▶ _Recorded information_:
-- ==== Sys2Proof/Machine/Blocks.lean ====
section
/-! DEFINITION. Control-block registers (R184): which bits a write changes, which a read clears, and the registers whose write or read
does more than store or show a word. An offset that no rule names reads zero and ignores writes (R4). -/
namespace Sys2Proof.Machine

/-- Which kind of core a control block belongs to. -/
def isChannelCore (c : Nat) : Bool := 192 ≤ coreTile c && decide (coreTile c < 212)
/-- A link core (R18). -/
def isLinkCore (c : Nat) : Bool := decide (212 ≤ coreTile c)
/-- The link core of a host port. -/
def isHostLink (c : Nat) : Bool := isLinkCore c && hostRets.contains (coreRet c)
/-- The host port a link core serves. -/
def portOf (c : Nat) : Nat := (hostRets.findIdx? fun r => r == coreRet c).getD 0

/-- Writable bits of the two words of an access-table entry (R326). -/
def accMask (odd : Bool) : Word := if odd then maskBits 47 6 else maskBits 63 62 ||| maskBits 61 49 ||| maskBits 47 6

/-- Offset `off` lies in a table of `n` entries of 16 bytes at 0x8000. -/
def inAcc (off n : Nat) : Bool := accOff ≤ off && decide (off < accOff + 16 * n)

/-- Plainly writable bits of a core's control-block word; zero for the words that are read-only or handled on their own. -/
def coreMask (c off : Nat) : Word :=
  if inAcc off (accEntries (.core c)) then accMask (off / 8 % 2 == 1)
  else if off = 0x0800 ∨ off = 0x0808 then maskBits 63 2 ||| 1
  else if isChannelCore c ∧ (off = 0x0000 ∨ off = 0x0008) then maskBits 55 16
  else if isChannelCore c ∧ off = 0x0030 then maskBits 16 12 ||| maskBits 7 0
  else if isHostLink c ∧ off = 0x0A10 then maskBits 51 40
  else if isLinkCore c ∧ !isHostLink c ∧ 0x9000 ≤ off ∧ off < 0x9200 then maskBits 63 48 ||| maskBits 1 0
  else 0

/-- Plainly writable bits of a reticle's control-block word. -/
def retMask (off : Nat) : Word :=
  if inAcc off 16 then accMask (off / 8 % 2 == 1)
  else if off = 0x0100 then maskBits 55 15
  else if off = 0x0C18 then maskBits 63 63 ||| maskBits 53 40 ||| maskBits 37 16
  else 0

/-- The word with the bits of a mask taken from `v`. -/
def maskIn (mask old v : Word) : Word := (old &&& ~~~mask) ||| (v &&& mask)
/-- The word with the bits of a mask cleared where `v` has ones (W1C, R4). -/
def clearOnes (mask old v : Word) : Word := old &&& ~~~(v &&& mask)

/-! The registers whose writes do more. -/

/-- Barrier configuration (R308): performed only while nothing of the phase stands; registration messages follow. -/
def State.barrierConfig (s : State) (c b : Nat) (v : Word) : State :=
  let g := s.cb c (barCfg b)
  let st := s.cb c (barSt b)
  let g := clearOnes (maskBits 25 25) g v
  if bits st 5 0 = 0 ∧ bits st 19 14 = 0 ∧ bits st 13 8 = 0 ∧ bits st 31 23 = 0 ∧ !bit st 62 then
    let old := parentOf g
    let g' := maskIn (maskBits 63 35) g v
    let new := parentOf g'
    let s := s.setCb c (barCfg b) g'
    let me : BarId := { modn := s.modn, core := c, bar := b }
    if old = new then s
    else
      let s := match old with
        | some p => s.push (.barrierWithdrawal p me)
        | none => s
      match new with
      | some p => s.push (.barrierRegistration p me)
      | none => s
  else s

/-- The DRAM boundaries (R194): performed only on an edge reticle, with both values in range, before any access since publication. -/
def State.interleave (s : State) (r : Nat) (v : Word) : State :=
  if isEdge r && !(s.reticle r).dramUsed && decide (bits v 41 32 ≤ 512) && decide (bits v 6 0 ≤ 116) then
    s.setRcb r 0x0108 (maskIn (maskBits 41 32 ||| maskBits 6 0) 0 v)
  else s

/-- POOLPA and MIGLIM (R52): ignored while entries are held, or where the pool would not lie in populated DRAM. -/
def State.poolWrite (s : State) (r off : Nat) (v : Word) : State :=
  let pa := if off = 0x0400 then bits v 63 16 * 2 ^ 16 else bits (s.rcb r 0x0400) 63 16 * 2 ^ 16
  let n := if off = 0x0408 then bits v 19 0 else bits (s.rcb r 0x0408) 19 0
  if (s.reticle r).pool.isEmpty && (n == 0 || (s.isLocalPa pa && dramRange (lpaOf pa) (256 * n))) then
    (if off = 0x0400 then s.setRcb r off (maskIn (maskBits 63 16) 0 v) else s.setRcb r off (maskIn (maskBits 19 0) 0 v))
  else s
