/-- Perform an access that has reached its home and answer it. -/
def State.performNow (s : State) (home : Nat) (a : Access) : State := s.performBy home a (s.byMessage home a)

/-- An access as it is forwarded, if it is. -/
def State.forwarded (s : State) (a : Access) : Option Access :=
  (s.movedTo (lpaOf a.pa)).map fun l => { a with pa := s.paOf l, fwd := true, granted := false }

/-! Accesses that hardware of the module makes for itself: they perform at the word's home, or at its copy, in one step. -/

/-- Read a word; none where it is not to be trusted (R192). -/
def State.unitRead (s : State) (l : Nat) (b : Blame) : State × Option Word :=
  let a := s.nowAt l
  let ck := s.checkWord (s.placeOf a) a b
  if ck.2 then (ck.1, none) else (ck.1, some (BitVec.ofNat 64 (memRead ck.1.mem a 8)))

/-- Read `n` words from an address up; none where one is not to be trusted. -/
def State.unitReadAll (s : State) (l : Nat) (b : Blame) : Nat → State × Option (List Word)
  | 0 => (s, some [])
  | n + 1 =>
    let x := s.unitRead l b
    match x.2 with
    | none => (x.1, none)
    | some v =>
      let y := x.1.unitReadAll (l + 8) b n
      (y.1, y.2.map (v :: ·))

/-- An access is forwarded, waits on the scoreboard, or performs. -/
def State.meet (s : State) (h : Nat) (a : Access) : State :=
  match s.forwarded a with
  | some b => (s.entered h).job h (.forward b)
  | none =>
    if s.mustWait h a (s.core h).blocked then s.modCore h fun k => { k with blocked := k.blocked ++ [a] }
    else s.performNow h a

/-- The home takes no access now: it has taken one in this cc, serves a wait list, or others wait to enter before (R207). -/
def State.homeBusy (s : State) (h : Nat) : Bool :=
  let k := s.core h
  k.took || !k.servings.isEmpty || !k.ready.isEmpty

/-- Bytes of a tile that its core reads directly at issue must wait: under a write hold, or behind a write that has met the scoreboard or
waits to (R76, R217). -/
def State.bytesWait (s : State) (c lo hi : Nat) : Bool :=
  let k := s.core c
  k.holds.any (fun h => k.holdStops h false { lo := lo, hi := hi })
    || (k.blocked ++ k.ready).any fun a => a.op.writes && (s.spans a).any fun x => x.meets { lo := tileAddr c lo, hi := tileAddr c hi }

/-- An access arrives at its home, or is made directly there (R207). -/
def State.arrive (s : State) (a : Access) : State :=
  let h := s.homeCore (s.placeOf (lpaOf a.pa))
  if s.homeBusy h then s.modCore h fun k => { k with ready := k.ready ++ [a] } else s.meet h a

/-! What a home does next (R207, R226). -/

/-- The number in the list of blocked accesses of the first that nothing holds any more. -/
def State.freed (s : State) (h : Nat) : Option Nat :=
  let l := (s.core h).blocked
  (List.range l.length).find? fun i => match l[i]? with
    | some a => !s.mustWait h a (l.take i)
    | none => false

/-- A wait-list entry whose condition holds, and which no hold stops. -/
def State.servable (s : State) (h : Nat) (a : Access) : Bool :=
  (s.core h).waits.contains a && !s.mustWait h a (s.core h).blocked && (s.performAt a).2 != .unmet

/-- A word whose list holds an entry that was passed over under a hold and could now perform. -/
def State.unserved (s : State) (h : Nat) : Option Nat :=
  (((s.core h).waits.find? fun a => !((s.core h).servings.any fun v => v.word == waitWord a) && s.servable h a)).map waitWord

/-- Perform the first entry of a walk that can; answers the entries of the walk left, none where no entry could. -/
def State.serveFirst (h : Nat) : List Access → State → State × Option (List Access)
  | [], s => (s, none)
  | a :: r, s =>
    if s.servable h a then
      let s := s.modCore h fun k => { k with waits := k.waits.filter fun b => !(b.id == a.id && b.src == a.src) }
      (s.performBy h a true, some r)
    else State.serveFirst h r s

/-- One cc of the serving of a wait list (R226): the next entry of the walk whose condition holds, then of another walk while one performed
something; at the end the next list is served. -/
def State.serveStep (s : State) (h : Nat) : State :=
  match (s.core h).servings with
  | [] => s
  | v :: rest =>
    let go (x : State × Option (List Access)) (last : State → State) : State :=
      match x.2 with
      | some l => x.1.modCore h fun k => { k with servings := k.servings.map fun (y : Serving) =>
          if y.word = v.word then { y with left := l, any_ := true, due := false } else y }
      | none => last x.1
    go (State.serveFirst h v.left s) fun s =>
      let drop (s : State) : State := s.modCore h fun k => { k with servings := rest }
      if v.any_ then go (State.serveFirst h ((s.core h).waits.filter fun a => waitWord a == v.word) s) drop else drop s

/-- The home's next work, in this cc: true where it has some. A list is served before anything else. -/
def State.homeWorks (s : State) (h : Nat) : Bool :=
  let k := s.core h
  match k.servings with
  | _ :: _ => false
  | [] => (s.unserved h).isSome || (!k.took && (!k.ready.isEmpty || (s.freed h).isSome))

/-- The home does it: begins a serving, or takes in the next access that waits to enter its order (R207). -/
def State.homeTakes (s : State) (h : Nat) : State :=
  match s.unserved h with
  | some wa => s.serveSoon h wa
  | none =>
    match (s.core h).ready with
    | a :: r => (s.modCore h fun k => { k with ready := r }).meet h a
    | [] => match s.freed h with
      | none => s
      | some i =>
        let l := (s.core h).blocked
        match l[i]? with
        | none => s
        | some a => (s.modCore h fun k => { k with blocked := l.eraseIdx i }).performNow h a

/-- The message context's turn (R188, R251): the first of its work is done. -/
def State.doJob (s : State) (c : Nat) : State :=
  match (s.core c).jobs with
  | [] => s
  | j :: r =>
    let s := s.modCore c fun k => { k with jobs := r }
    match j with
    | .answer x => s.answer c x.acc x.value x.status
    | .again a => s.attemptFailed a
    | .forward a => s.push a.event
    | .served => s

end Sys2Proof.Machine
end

▶ _Task_:
Above are the records; print exactly the lines from the line with "def isLinkCore (c" to the line with "def inAcc (off", including both, and nothing else.

▶ _Output below_:
def isLinkCore (c : Nat) : Bool := decide (212 ≤ coreTile c)
/-- The link core of a host port. -/
def isHostLink (c : Nat) : Bool := isLinkCore c && hostRets.contains (coreRet c)
/-- The host port a link core serves. -/
def portOf (c : Nat) : Nat := (hostRets.findIdx? fun r => r == coreRet c).getD 0

/-- Writable bits of the two words of an access-table entry (R326). -/
def accMask (odd : Bool) : Word := if odd then maskBits 47 6 else maskBits 63 62 ||| maskBits 61 49 ||| maskBits 47 6

/-- Offset `off` lies in a table of `n` entries of 16 bytes at 0x8000. -/
def inAcc (off n : Nat) : Bool := accOff ≤ off && decide (off < accOff + 16 * n)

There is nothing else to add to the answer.